La capacité pour chaque individu de générer des droits à la protection sociale est aujourd'hui largement assise sur le travail. On comprend alors aisément que, avec trois millions de chômeurs, il y ait quelques ressorts à retendre. Les entreprises ont été progressivement amenées à prendre un rôle croissant dans notre modèle social : accords sur l'emploi des seniors, sur l'égalité, sur l'emploi des personnes handicapées, etc. Nombre d'entre elles, grandes ou petites, endossent aujourd'hui une « responsabilité sociale ». Elles le font d'autant plus facilement qu'elles ont compris que la performance sociale constitue un puissant levier de la performance économique. Bref, il n'est guère étonnant que les représentants de l'entreprise s'interrogent aujourd'hui sur des engagements qui dépassent largement ses frontières et concernent l'ensemble de la société. Et que l'on réfléchisse sur le passage « de l'entreprise engagée à l'entreprise providence », comme l'ont fait les Entretiens de la cohésion sociale.* L'État étant de plus en plus questionné sur sa capacité à agir en terme de protection sociale et certaines entreprises institutionnalisant leur façon d'accorder leur modèle économique à leur modèle social et réciproquement, faut-il pour autant qu'une « entreprise providence » se substitue à l'État providence?

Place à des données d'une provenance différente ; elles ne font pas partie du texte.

/-- QPOST (13 R344): the context, the entry, its source pages, then a place in the ring; it stalls until the hub's earlier writes have
reached the homes of what it writes (07 R171). -/
def execQpost (h : Hdr) (qpn : BitVec 8) (ge : BitVec 6) (acq rel : Bool) (scope : BitVec 5) (s : State) : Out :=
  issue (.qpost h qpn ge acq rel scope) s fun s =>
    let n := s.cur.core
    let q := qpn.toNat
    withNeeds (needs [.g ge.toNat] []) s fun s =>
      let a := s.me.reg (.g ge.toNat) % 2 ^ 16
      let body (sc : Nat) (s : State) : Out :=
        if s.me.lmBlocked a 64 false then stall s
        else
          match s.qpContext n q with
          | (.bad, s) => trap 0x1A 0 0 q s
          | (.wait, s) => stall s
          | (.ok c, s) =>
            if c.space ≠ (s.asker n).space then trap 0x1A 0 0 q s
            else
              match (if a % 64 = 0 then readQpEntry (s.me.lmView false) a else none) with
              | none => trap 0x1B 0 0 a s
              | some e =>
                match walkPages (s.engineAsker n) true false (e.laddr + e.len) e.laddr [] (e.len / 4096 + 2) s with
                | (.trap cause code info, s) => trap cause code 0 info s
                | (.wait, s) => stall s
                | (.ok ps, s) =>
                  match s.farSource (s.takeRun n).isSome ps with
                  | some (cause, va) => trap cause 0 0 va s
                  | none =>
                    let ring := tget [] q s.qps
                    match s.ringPage n q c with
                    | (.wait, s) => stall s
                    | (.page va page, s) =>
                      if c.size ≤ ring.length ∨ !(c.writes va page [] []).all (fun e => s.engineFree Config.hubDie e.2.1) then stall s
                      else
                        let start (s : State) : Out :=
                          let e := { e with core := n, acq := acq, rel := rel, scope := sc, space := c.space, port := c.port,
                                            remote := c.remote, vec := if acq then s.vecOf (dieOf n) else [],
                                            user := s.me.level == .t, run := ((s.me.task.map Task.run).getD 0), ctx := s.ctxOf n }
                          let s := s.ringPut n q c va page (tgets 0 a 64 (s.me.lmView false))
                          retire h { s with qps := tput [] q (ring ++ [e]) s.qps }
                        if acq then withRelease sc s start else start s
      if acq || rel then withScope scope s body else body 0 s

/-! ### Entries (13 R345 to R347) -/

/-- The first entry of a queue pair in a phase of its own, where every earlier entry has passed it: R345 orders the
starts of a ring's entries, and that their events follow in ring order too is the model's choice (notes/assumptions/93). -/
def nextIn (phase : Nat) (es : List QpEntry) : Option QpEntry :=
  (es.dropWhile (fun e => decide (phase < e.phase))).head?.filter (fun e => e.phase == phase)

/-- That entry replaced. -/
def stepIn (phase : Nat) (f : QpEntry) (es : List QpEntry) : List QpEntry :=
  es.takeWhile (fun e => decide (phase < e.phase)) ++ [f] ++ (es.dropWhile (fun e => decide (phase < e.phase))).drop 1

/-- QP_ENTRY_START (13 R345): in ring order, once the counter has reached the threshold. -/
def execQpEntryStart (qp : Nat) (s : State) : Out :=
  let es := tget [] qp s.qps
  match nextIn 0 es with
  | some e =>
    if (tget 0 e.trig s.trig).toNat < e.thresh then .next s
    else .next { s with qps := tput [] qp (stepIn 0 { e with phase := 1 } es) s.qps }
  | none => .next s

/-- An entry's reads wait for the cut before the take in which it was posted (08 R210). -/
def State.entryWaits (s : State) (e : QpEntry) (own pub : Bool) : Bool :=
  match (s.run? e.run).filter (fun r => r.takeLv.isSome && e.ctx.task) with
  | some r =>
    (own && s.cutUnapplied r.id (prevTake e.ctx.take)) || (pub && s.cutOpen r.id (prevTake e.ctx.take))
  | none => false

/-- One word of an entry's source (13 R346): zero where it is uncorrectable (09 R225), or lies on a published page of a device that
cannot be reached (19 R417); none while it must wait. A page that no longer translates, or that has become one of another device that
the task may not read, gives free bytes (notes/assumptions/63). R19 names no class for a queue pair's packets: the record of a read
that cannot reach its target has class 2 in DETAIL1, the model's choice (notes/assumptions/86). -/
def State.sourceWord (s : State) (e : QpEntry) (va : Nat) : Option (List Byte × State) :=
  let q : Asker := { s.engineAsker e.core with space := e.space, user := e.user, ctx := e.ctx }
  let take := (s.run? e.run).any (fun r => r.takeLv.isSome)
  match reachEngine q va true false (s.translate q va) with
  | (.page t, s) =>
    let pa := t.addr va
    if paPeer pa ≠ s.peerid then
      if !take || !leafPub t.leaf then some (drawBytes 8 s)
      else if s.entryWaits e false true then none
      else if s.reachable (paPeer pa) then some (s.remoteBytes pa 8, s.pulled e.core pa)
      else some (leBytes 0 8, s.errRecord 0x02 true (s.portFor e.core (paPeer pa)) e.ctx va (paPeer pa) 2)
    else if !s.covers (homeOf (paLocal pa)) e.vec || s.entryWaits e true (leafPub t.leaf) then none
    else
      let (v, s) := (s.touch (paLocal pa)).homeGet 1 e.ctx false va (paLocal pa) 8
      some (leBytes v 8, s)
  | (.trap .., s) => some (drawBytes 8 s)
  | (.wait, _) => none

Les entreprises n'ont pas d'autre mission que de produire et de réaliser du profit

Il est certes pertinent et bénéfique que les entreprises se préoccupent des conséquences collectives de leurs choix en termes de contrat social interne et qu'elles manifestent une volonté de dialogue sur la refonte de leur modèle social. Mais il faut raison garder. Les entreprises n'ont pas d'autres missions que de produire et de réaliser du profit. Elles sont en droit de se questionner sur leur engagement social. Mais, il faut être prudent quant à leur légitimité à agir en tant qu'entreprise providence. Une telle transformation de leur rôle impliquerait qu'elles soient en mesure d'agir en lieu et place de la puissance publique en termes de santé, de retraite, de formation et d'emploi. Disons le tout net : ce n'est pas de leur ressort. Elles n'en ont ni les moyens ni la légitimité. Même si l'État était amené à abandonner plusieurs de ses prérogatives en la matière, les entreprises ne pourraient d'aucune manière être à même de s'y substituer. Elles peuvent certes réinvestir une partie de leurs profits en faveur de leur propre modèle social, mais quel autre acteur que l'État peut-il être garant du respect de l'intérêt général? Si la négociation sur la redistribution des responsabilités des acteurs semble s'ouvrir, celle-ci ne doit pas pour autant conduire à une redéfinition hasardeuse des rôles de chacun. L'entreprise peut certes veiller à la mise en place d'un pacte social redéfini au service de la rentabilité économique et réciproquement, mais gare au mélange des genres. Méfions-nous des discours incantatoires sur le bien-fondé illusoire de l'entreprise providence, car, après tout, au nom de quel principe une « entreprise-léviathan » pourrait-elle incarner le monopole, qui appartient à l'État, de la contrainte légitime? Si l'on prétendait substituer les entreprises à l'État, le seul moyen de garantir une protection sociale au service de l'intérêt général prise en charge par une véritable entreprise providence, serait en définitive de collectiviser leurs capacités productives, la définition de leur emploi et leur fin... Est-ce vraiment ce que l'on veut?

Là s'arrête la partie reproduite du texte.